LG Display Reports Q3 Losses On LCD Price Declines and POLED Investments
LG Display recorded KRW 5,822 billion in revenues in the third quarter of 2019, a quarter-on-quarter increase of 9% from KRW 5,353 billion, driven by increased sales of mobile panels as the company’s business in Plastic OLED (POLED) with higher prices per square meter has started in earnest.
The company also registered KRW 437 billion in operating loss in the third quarter, compared with the previous quarter’s operating loss of KRW 369 billion, as LCD TV panel prices declined steeper than market expectations, the company reduced the utilization rate of its LCD TV panel production lines, and the depreciation cost of the company’s new POLED plant increased.
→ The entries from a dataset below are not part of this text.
theorem test_meets_Restart_refused :
    ∀ s ∈ [rampIn .starting, moving .closing none none, withTs fun x => { x with commit := some ⟨2, 9⟩ },
        withTs fun x => { x with copy := some ⟨2, 9⟩ }, holding,
        withFc fun x => { x with test := some ⟨.scrub, 1, 0⟩ }],
      Settled s ∧ HasRoom s ∧ (((s.ramp .a).state.isRest = false ∨ (s.ramp .b).state.isRest = false)
        ∨ (∃ g : Fin 4, (s.group g).state.isSequence = true) ∨ s.ts.commit ≠ none ∨ s.ts.copy ≠ none
        ∨ s.held ≠ [] ∨ s.fc.test ≠ none) := by
  simp only [Settled, HasRoom]; decide +kernel

/-- A restart pending whose reply is in transmission. -/
def restarting : State := after (.restart bare) State.reset

theorem test_meets_Restart_summary : SummaryOk restarting := by simp only [SummaryOk]; decide +kernel

theorem test_meets_Restart :
    ((State.reset.ramp .a).state.isRest = true ∧ (State.reset.ramp .b).state.isRest = true
        ∧ (∀ g : Fin 4, (State.reset.group g).state.isSequence = false) ∧ State.reset.held = [])
      ∧ restarting.node ≠ 63 ∧ restarting.bli.restarting = true
      ∧ (∀ r ∈ restarting.bli.queue, r.restartReply = false)
      ∧ ((restarting.setRamp .a { Ramp.reset with state := .starting }).ramp .a).state.isRest = false
      ∧ (∀ r ∈ (restarting.setRamp .a { Ramp.reset with state := .starting }).bli.queue, r.restartReply = false) := by
  decide +kernel

/-! The deck condition. -/

theorem test_meets_DeckConditionChanges :
    PublishedOk (deckIn .closingUp) ∧ (deckIn .closingUp).dcc.deck = .closingUp
      ∧ (∀ g : Fin 4, ((deckIn .closingUp).group g).defn.sea = true → ((deckIn .closingUp).group g).state = .closed)
      ∧ (∀ ch, ((deckIn .closingUp).ramp ch).state = .disabled ∨ ((deckIn .closingUp).ramp ch).state = .stowedLocked)
      ∧ State.reset.bli.queue.length ≤ 24 := by
  simp only [PublishedOk, forChannels]; decide +kernel

/-- A ramp moving, in LOADING. -/
def loadingMoving : State :=
  (deckIn .loading).setRamp .a { Ramp.reset with state := .lowering } |>.published 1 3

/-- LOADING under condition 1 while CONDITIONS is EMPTY. -/
def noPermit : State := { State.reset with settings := { State.reset.settings with loadingPermit := 1 } }

theorem test_meets_SetConditionJudged :
    (∀ s ∈ [deckIn .harbour, deckIn .loading, deckIn .closingUp, deckIn .sea, deckIn .emergency, noPermit,
        loadingMoving], Settled s ∧ HasRoom s ∧ PublishedOk s)
      ∧ State.reset.condition State.reset.settings.loadingPermit = true
      ∧ noPermit.condition noPermit.settings.loadingPermit = false
      ∧ (loadingMoving.ramp .a).state.isMotion = true := by
  simp only [Settled, HasRoom, PublishedOk, forChannels]; decide +kernel

/-- CLOSING_UP with one SEA group INCOMPLETE, or in another state. -/
def seaGroup (x : GroupState) : State :=
  let s := deckIn .closingUp
  (s.setGroup 0 { Group.reset with state := x, defn := { oneDoor with sea := true } }).published 5 x.code

theorem test_meets_AcceptIncomplete :
    (∀ s ∈ [State.reset, seaGroup .incomplete, seaGroup .closing], Settled s ∧ HasRoom s ∧ PublishedOk s)
      ∧ State.reset.dcc.deck ≠ .closingUp ∧ (seaGroup .closing).dcc.deck = .closingUp
      ∧ (seaGroup .incomplete).dcc.deck = .closingUp
      ∧ (∀ g : Fin 4, ((seaGroup .incomplete).group g).defn.sea = true →
          ((seaGroup .incomplete).group g).state ≠ .warning ∧ ((seaGroup .incomplete).group g).state ≠ .waitPermit
            ∧ ((seaGroup .incomplete).group g).state ≠ .closing)
      ∧ (∃ g : Fin 4, ((seaGroup .incomplete).group g).defn.sea = true
          ∧ ((seaGroup .incomplete).group g).state = .incomplete)
      ∧ (∀ ch, ((seaGroup .incomplete).ramp ch).state = .disabled
          ∨ ((seaGroup .incomplete).ramp ch).state = .stowedLocked) := by
  simp only [Settled, HasRoom, PublishedOk, forChannels]; decide +kernel

/-- The fire-alarm level active, the enable set. -/
def fire (d : DeckCondition) (level enable : Bool) : State :=
  { deckIn d with dcc := { deck := d, fire := settledAt level }
                  settings := { State.reset.settings with fireEnable := enable } }

theorem test_meets_RecoverReturnsToHarbour :
    (∀ s ∈ [State.reset, fire .emergency true true, fire .emergency false true], Settled s ∧ HasRoom s)
      ∧ State.reset.dcc.deck ≠ .emergency
      ∧ ((fire .emergency true true).dcc.deck = .emergency ∧ (fire .emergency true true).dcc.fire.level = true)
      ∧ ((fire .emergency false true).dcc.deck = .emergency ∧ (fire .emergency false true).dcc.fire.level = false) := by
  simp only [Settled, HasRoom]; decide +kernel

theorem test_meets_FireAlarmAccepted :
    (∀ s ∈ [State.reset, fire .harbour true true, fire .harbour false true, fire .harbour false false], Settled s)
      ∧ State.reset.dcc.fire.seen = false
      ∧ ((fire .harbour true true).dcc.fire.seen = true ∧ (fire .harbour true true).dcc.fire.level = true)
      ∧ ((fire .harbour false true).dcc.fire.level ≠ true ∧ (fire .harbour false true).settings.fireEnable = true
        ∧ (fire .harbour false true).dcc.deck ≠ .emergency)
      ∧ (fire .harbour false false).settings.fireEnable = false := by
  simp only [Settled]; decide +kernel

theorem test_meets_EmergencyEntered :
    (∀ x ∈ [GroupState.idle, .warning, .waitPermit, .closing, .closed, .incomplete, .opening, .stopped],
      (((State.reset.setGroup 0 { Group.reset with
        state := x, defn := { oneDoor with fire := true } }).group 0).defn.fire, x.code) = (true, x.code))
      ∧ (State.reset.group 0).defn.fire = false
      ∧ (withTs fun x => { x with commit := some ⟨2, 9⟩ }).ts.commit ≠ none
      ∧ (withFc fun x => { x with test := some ⟨.scrub, 1, 0⟩ }).fc.test = some ⟨.scrub, 1, 0⟩ := by
  decide +kernel
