-- ==== Sys2Proof/Machine/Stores.lean ====
section
/-! DEFINITION. The four stores, 45_stores.md. -/

namespace Sys2Proof.Machine

/-- The common rule R160: one `MemWrite` of `x[rs2]` at `x[rs1] + imm_s`; no register is written; a fault
writes no byte and does not advance the pc. -/
def storeWith (w : Width) (rs1 rs2 : Reg) (imm : BitVec 12) (s : State) : State :=
  match memWrite s (storeAddr s rs1 imm) w (s.readReg rs2) with
  | .error k => s.raise k
  | .ok t => t.retire s.pcPlus4

/-- R161: the low byte. -/
def execSb (rs1 rs2 : Reg) (imm : BitVec 12) (s : State) : Host.Outcome State Fault Refusal :=
  .next (storeWith .byte rs1 rs2 imm s)

/-- R162: the low two bytes. -/
def execSh (rs1 rs2 : Reg) (imm : BitVec 12) (s : State) : Host.Outcome State Fault Refusal :=
  .next (storeWith .half rs1 rs2 imm s)

/-- R163: the low four bytes. -/
def execSw (rs1 rs2 : Reg) (imm : BitVec 12) (s : State) : Host.Outcome State Fault Refusal :=
  .next (storeWith .word rs1 rs2 imm s)

/-- R164: all eight bytes. -/
def execSd (rs1 rs2 : Reg) (imm : BitVec 12) (s : State) : Host.Outcome State Fault Refusal :=
  .next (storeWith .double rs1 rs2 imm s)

end Sys2Proof.Machine
end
Panels for TVs accounted for 32% of the company's revenue in the third quarter of 2019, 9% down from the previous quarter due to the reduced utilization rate of LCD TV panel plants, while those for mobile devices accounted for 28%, 9% up quarter-on-quarter, driven by an increase in POLED sales. Panels for tablets and notebook PCs accounted for 21% and desktop monitors for 18% respectively.
“LG Display has been innovating its business structure in order to further strengthen the company’s fundamental and differentiated competitiveness,” said Dong-hee Suh, CFO and Senior Vice President of LG Display. “We will make efforts to find ways to strengthen our competitiveness in the LCD panel business from a long-term perspective by downsizing LCD TV panel production lines. We will further strengthen our capability in the areas of IT, Commercial, and Automotive displays where LG Display will be able to develop differentiated LCD products.”
He added, “We will step up our efforts to accelerate the trend for large-size OLED displays by highlighting their premium value and continue to maintain efforts to stabilize the POLED business. LG Display will try to wrap up the structural improvement of its LCD business as soon as possible and will communicate with the market by setting up a long-term vision focusing on technologies and products that can provide differentiated value.”
This is LG Display's first operating loss for a third quarter in eight years.
LG Display makes LCD and OLED displays for both smartphones and TVs. The company's OLED panels were also adopted for Apple's latest iPhone models, but at less than a tenth the scale of what Samsung supplies.
However, increased Chinese production of liquid crystal display panels for TVs has put downward pressure on LCD prices, driving Taiwanese and Japanese suppliers out of the race to add capacity.
BOE Technology Group, China Star Optoelectronics Technology and other Chinese panel makers have built new factories with government backing. In about four years, China has outstripped Japan, Taiwan and South Korea in terms of LCD production capacity.
Japan Display, the world's largest smartphone LCD maker that is struggling to secure a bailout, and Taiwan's AU Optronics, a major supplier of TV panels, have already bowed out of the race to increase production.
LG Display and South Korean peer Samsung Electronics are the only companies left to challenge Chinese rivals. Samsung is using its cash to invest $11 billion in next-generation quantum-dot displays, which are based on organic light-emitting diode technology.
On the other hand, LG Display raised only around 800 billion won in August in an effort to finance expanded OLED production.